WHAT IS REQUIRED: The lines to reproduce from the material below are those from the one containing "orig : Word64" through the one containing "ready : Bool", both included; write them out exactly and add nothing.

RECORDS PROVIDED:
******
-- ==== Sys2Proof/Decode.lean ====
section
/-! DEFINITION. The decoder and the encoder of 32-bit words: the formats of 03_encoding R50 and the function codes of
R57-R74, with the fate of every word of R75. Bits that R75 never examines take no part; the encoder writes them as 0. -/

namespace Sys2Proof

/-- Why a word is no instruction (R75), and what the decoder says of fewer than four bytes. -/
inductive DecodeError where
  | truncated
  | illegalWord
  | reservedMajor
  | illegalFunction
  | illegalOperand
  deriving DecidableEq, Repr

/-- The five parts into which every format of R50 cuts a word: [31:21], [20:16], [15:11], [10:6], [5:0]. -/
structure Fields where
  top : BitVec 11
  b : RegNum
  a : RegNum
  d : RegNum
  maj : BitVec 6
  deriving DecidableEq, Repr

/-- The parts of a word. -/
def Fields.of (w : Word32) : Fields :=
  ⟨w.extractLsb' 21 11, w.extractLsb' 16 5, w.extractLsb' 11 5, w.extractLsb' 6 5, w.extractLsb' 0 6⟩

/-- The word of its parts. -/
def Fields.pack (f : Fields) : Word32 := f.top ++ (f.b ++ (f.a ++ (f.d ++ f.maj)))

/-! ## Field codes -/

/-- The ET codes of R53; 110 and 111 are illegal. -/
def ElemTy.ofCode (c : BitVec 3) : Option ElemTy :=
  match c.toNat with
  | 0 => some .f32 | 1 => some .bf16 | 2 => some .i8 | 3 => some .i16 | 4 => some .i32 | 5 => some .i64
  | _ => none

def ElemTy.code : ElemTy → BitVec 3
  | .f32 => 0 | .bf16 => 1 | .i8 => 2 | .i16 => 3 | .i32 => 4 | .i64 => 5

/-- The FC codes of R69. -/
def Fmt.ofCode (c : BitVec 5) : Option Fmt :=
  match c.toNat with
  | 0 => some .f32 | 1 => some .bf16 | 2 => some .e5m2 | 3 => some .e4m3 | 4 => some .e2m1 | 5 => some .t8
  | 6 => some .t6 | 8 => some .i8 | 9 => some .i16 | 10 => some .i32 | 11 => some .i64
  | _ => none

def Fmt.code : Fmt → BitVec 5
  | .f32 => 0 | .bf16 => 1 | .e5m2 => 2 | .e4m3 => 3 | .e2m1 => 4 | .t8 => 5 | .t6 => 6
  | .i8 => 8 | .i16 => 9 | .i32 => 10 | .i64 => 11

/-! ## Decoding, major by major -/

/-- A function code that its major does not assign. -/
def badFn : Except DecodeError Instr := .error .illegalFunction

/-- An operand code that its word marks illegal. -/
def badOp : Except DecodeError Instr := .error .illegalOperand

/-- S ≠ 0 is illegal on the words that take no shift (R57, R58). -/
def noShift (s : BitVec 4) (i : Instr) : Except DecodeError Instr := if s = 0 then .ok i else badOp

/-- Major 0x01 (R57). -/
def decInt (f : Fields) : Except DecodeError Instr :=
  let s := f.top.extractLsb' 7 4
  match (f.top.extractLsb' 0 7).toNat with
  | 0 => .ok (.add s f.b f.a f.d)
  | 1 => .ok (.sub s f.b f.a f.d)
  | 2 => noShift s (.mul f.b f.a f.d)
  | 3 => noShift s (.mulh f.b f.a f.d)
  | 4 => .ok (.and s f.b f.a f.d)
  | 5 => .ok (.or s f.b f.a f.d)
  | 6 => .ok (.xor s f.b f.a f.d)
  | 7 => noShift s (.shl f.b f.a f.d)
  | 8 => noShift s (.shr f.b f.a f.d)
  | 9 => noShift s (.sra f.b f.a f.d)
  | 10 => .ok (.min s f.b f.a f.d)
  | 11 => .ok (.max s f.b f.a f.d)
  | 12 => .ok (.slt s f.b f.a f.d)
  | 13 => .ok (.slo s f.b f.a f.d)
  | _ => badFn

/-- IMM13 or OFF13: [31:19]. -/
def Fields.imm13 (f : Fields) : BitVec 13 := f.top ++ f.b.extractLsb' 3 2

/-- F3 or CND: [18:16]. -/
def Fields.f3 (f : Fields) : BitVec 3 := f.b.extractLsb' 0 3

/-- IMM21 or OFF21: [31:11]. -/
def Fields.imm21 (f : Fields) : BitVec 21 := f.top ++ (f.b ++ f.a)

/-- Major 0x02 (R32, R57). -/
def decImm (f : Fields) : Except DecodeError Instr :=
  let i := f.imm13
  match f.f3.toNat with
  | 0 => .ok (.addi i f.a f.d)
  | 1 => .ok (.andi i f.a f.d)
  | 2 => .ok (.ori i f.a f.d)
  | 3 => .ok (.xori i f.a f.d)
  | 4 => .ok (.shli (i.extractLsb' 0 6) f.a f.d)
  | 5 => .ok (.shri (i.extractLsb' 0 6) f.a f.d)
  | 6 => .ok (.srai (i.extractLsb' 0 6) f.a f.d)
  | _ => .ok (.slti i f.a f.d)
******
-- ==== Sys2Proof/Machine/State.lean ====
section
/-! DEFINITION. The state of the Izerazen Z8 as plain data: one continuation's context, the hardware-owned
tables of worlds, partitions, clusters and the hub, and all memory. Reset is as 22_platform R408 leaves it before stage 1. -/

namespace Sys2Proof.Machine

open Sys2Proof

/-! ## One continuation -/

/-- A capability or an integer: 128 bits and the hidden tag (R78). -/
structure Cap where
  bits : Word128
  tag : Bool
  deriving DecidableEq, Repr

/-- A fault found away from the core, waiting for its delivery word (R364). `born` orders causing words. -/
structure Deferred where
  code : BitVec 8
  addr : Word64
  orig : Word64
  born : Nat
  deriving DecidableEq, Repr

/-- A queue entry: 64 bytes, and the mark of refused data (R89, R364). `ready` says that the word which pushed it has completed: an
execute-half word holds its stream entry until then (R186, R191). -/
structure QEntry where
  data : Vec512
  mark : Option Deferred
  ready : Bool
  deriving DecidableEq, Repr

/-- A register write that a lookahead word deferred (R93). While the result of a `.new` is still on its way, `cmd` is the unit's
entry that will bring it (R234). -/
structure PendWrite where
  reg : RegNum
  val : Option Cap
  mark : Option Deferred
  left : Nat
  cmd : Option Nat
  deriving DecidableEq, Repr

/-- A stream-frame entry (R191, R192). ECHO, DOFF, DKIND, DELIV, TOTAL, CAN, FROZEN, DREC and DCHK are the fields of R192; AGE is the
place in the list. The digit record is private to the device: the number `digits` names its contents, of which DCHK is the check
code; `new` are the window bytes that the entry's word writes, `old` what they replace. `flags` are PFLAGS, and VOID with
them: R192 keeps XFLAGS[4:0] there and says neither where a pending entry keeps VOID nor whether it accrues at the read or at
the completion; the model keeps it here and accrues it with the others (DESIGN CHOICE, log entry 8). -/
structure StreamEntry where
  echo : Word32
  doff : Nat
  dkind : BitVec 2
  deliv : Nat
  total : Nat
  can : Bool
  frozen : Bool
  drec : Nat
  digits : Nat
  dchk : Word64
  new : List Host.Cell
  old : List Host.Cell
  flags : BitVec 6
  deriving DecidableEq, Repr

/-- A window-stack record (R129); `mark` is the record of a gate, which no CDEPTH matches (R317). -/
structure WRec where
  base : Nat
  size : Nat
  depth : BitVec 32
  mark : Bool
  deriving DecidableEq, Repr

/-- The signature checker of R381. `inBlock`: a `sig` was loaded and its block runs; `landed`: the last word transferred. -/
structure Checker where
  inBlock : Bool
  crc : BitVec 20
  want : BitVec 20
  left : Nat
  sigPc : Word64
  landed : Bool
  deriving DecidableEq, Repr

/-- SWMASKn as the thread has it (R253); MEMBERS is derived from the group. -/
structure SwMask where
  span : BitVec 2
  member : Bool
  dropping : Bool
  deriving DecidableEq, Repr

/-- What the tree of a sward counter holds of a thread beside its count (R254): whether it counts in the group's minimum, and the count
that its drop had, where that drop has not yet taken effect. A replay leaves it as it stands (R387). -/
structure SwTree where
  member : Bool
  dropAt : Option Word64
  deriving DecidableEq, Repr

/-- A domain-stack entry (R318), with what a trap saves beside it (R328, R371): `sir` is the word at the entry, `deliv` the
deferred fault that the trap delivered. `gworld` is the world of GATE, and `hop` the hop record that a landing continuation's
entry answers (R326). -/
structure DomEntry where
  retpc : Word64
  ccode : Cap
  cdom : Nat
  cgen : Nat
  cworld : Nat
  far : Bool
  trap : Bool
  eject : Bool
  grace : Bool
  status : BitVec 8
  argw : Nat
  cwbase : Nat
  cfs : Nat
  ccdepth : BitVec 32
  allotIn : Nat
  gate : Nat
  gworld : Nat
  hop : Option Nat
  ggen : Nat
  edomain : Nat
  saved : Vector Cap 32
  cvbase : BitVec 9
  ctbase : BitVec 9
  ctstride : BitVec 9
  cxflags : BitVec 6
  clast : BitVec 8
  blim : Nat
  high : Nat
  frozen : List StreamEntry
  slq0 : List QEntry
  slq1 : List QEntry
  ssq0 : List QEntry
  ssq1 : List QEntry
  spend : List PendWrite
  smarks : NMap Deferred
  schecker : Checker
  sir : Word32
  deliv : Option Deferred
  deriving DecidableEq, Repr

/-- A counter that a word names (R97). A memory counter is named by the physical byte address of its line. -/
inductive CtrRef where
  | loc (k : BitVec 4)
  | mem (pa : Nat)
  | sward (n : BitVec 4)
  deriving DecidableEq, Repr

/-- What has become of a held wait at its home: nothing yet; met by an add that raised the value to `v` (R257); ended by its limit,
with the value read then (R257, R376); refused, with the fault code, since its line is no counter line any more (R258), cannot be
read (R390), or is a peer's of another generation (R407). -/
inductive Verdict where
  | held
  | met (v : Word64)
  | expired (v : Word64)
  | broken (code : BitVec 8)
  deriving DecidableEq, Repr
******
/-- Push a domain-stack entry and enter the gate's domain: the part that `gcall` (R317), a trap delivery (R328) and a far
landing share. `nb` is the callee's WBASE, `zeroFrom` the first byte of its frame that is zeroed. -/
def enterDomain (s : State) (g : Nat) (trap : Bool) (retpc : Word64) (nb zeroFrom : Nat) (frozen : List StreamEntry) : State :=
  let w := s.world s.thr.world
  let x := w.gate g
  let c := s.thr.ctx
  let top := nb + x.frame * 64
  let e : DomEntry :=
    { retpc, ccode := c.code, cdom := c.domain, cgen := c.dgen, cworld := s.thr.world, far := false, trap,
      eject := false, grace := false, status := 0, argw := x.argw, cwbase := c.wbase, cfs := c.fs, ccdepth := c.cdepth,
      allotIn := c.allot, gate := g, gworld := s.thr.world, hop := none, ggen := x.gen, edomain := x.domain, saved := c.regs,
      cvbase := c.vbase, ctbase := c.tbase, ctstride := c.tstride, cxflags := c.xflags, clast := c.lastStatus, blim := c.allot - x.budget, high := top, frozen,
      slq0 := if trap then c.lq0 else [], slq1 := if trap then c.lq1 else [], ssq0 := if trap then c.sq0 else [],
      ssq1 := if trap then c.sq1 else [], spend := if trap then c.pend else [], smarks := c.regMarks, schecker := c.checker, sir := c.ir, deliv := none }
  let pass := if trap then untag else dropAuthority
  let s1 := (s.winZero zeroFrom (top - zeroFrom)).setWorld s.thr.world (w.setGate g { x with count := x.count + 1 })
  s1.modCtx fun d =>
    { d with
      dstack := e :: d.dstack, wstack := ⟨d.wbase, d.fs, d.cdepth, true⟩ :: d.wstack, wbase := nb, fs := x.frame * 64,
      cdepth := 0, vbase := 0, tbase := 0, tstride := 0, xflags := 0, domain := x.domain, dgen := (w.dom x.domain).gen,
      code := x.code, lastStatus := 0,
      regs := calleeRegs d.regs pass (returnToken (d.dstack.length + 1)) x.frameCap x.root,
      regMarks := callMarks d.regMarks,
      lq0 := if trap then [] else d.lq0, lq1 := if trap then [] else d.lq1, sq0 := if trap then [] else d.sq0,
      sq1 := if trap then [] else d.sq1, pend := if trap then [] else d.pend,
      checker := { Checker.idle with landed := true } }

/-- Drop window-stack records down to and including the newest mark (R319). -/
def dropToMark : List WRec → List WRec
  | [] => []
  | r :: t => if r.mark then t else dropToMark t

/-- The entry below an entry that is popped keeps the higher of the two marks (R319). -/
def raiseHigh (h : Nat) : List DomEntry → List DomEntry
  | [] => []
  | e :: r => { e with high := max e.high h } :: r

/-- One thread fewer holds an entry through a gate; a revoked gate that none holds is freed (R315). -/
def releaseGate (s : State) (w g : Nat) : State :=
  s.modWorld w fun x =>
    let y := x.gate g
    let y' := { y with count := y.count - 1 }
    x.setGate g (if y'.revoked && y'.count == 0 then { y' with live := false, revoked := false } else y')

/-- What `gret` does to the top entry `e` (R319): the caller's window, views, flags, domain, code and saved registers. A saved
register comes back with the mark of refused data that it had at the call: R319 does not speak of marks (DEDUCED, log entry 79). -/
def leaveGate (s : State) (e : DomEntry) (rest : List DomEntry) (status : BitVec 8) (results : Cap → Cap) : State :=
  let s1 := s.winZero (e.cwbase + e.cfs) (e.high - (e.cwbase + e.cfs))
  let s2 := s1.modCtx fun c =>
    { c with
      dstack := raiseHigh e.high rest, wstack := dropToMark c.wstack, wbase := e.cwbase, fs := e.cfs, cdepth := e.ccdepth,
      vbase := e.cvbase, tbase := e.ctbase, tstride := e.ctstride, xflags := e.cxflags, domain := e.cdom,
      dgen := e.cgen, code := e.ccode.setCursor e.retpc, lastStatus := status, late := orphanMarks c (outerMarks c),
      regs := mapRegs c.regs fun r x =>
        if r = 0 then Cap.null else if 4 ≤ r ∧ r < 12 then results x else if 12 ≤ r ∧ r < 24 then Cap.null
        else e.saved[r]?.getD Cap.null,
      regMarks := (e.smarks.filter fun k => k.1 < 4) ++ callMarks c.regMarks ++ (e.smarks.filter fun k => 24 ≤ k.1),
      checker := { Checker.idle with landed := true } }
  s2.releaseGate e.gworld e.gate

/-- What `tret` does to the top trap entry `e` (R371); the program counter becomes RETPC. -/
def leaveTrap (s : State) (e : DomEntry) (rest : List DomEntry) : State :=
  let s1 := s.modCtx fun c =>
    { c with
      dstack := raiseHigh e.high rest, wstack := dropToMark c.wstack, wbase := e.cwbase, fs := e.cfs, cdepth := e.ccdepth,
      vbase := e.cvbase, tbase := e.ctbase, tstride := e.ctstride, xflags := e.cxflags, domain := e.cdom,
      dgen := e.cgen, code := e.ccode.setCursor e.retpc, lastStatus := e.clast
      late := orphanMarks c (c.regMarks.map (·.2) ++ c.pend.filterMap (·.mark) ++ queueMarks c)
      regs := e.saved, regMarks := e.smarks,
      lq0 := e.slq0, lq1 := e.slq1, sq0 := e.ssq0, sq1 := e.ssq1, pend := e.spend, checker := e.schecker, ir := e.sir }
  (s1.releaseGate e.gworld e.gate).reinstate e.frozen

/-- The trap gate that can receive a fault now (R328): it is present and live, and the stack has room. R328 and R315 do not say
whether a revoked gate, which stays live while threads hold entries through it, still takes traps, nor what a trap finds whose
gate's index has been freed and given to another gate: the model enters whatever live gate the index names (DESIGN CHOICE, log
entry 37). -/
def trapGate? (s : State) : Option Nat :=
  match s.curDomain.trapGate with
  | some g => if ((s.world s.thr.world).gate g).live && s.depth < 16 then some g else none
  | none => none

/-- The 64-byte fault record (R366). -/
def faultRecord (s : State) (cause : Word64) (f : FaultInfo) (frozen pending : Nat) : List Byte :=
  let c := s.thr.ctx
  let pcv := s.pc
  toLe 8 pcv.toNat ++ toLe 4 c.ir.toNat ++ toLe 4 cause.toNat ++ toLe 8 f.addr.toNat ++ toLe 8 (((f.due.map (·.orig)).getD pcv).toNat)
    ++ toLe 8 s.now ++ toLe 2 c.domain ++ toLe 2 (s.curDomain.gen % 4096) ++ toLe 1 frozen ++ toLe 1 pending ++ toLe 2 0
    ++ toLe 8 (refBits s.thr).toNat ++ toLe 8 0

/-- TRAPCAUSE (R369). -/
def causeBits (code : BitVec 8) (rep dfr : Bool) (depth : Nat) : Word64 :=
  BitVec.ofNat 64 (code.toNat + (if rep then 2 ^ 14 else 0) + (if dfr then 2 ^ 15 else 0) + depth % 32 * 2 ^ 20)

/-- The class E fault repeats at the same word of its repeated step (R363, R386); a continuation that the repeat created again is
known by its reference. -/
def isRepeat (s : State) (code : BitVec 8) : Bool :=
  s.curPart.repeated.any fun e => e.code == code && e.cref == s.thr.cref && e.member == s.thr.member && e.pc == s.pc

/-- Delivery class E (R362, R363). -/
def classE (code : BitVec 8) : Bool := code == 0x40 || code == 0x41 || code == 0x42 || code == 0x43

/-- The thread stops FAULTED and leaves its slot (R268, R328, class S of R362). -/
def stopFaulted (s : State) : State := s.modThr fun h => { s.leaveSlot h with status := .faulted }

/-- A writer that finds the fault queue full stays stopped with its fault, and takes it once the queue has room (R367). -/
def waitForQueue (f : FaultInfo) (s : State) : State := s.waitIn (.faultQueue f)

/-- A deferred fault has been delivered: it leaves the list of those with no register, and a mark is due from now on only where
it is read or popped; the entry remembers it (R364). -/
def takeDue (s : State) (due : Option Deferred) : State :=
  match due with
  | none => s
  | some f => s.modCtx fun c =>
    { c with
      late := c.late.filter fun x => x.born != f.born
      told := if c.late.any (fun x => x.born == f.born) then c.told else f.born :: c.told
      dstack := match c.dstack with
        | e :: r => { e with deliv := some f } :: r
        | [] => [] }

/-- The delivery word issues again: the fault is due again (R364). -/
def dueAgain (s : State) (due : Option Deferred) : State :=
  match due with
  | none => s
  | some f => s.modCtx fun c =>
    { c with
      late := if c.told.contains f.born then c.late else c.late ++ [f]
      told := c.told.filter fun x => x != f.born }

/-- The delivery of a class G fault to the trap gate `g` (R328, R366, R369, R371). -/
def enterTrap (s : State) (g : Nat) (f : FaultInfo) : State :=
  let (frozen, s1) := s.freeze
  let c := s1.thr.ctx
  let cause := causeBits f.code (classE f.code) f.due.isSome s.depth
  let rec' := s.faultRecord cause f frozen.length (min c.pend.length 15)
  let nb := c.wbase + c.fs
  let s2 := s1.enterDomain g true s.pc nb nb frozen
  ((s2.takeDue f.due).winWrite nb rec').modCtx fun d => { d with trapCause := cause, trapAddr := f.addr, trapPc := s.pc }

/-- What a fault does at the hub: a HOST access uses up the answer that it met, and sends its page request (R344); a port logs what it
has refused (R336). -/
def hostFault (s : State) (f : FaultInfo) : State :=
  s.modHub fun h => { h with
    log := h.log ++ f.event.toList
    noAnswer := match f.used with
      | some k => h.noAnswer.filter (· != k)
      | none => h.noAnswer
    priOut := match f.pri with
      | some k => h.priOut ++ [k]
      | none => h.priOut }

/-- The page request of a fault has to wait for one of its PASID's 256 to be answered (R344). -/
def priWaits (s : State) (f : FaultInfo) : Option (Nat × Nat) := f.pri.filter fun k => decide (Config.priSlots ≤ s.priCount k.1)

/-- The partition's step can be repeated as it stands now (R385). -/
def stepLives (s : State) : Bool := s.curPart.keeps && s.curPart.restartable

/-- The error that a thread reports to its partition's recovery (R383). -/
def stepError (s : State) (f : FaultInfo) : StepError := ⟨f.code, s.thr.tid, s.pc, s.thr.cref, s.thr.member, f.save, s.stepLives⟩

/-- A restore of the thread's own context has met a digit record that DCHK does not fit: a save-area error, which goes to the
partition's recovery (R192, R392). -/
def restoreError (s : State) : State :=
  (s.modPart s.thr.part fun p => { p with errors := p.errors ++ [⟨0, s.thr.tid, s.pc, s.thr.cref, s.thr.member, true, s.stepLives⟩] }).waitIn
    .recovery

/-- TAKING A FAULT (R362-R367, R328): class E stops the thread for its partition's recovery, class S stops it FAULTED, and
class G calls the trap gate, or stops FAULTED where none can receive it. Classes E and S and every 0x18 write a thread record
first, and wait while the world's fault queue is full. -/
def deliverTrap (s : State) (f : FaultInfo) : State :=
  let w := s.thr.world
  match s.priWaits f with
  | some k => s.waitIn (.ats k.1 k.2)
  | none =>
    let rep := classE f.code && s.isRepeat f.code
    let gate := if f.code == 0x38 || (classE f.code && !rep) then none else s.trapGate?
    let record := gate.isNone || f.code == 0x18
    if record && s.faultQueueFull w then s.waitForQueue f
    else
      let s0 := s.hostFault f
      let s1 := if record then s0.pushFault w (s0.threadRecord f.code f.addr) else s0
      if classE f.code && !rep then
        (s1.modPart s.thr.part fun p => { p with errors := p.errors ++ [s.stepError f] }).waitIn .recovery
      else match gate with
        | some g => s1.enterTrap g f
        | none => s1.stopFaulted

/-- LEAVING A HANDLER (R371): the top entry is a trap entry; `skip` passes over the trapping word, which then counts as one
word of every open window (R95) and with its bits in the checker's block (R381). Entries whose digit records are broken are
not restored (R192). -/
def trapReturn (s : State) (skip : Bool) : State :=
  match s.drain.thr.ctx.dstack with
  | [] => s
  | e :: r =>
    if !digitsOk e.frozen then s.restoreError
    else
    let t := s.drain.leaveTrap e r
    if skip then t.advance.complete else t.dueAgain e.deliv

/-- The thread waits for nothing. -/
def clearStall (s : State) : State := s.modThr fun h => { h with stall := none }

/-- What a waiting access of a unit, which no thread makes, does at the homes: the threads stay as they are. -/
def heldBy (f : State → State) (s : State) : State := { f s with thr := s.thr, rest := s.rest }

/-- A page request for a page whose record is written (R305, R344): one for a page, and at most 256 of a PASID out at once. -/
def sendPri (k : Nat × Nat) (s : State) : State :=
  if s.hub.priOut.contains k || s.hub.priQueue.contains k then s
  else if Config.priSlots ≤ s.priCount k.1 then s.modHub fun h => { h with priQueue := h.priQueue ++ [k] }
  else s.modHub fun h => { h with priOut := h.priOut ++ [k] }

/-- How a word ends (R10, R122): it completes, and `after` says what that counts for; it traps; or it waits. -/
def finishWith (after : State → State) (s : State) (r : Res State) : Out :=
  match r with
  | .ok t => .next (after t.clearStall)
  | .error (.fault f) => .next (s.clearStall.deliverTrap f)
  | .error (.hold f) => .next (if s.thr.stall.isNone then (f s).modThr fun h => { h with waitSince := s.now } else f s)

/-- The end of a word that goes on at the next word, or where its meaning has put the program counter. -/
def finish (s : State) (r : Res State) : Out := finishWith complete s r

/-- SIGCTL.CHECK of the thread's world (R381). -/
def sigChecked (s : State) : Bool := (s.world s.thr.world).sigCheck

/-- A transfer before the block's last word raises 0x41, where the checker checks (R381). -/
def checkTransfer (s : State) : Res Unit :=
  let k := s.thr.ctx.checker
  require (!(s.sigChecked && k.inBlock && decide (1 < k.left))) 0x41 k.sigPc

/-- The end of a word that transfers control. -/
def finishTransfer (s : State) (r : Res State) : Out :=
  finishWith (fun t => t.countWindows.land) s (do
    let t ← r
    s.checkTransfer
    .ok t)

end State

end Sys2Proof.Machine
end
******
YOUR RESPONSE:
  orig : Word64
  born : Nat
  deriving DecidableEq, Repr

/-- A queue entry: 64 bytes, and the mark of refused data (R89, R364). `ready` says that the word which pushed it has completed: an
execute-half word holds its stream entry until then (R186, R191). -/
structure QEntry where
  data : Vec512
  mark : Option Deferred
  ready : Bool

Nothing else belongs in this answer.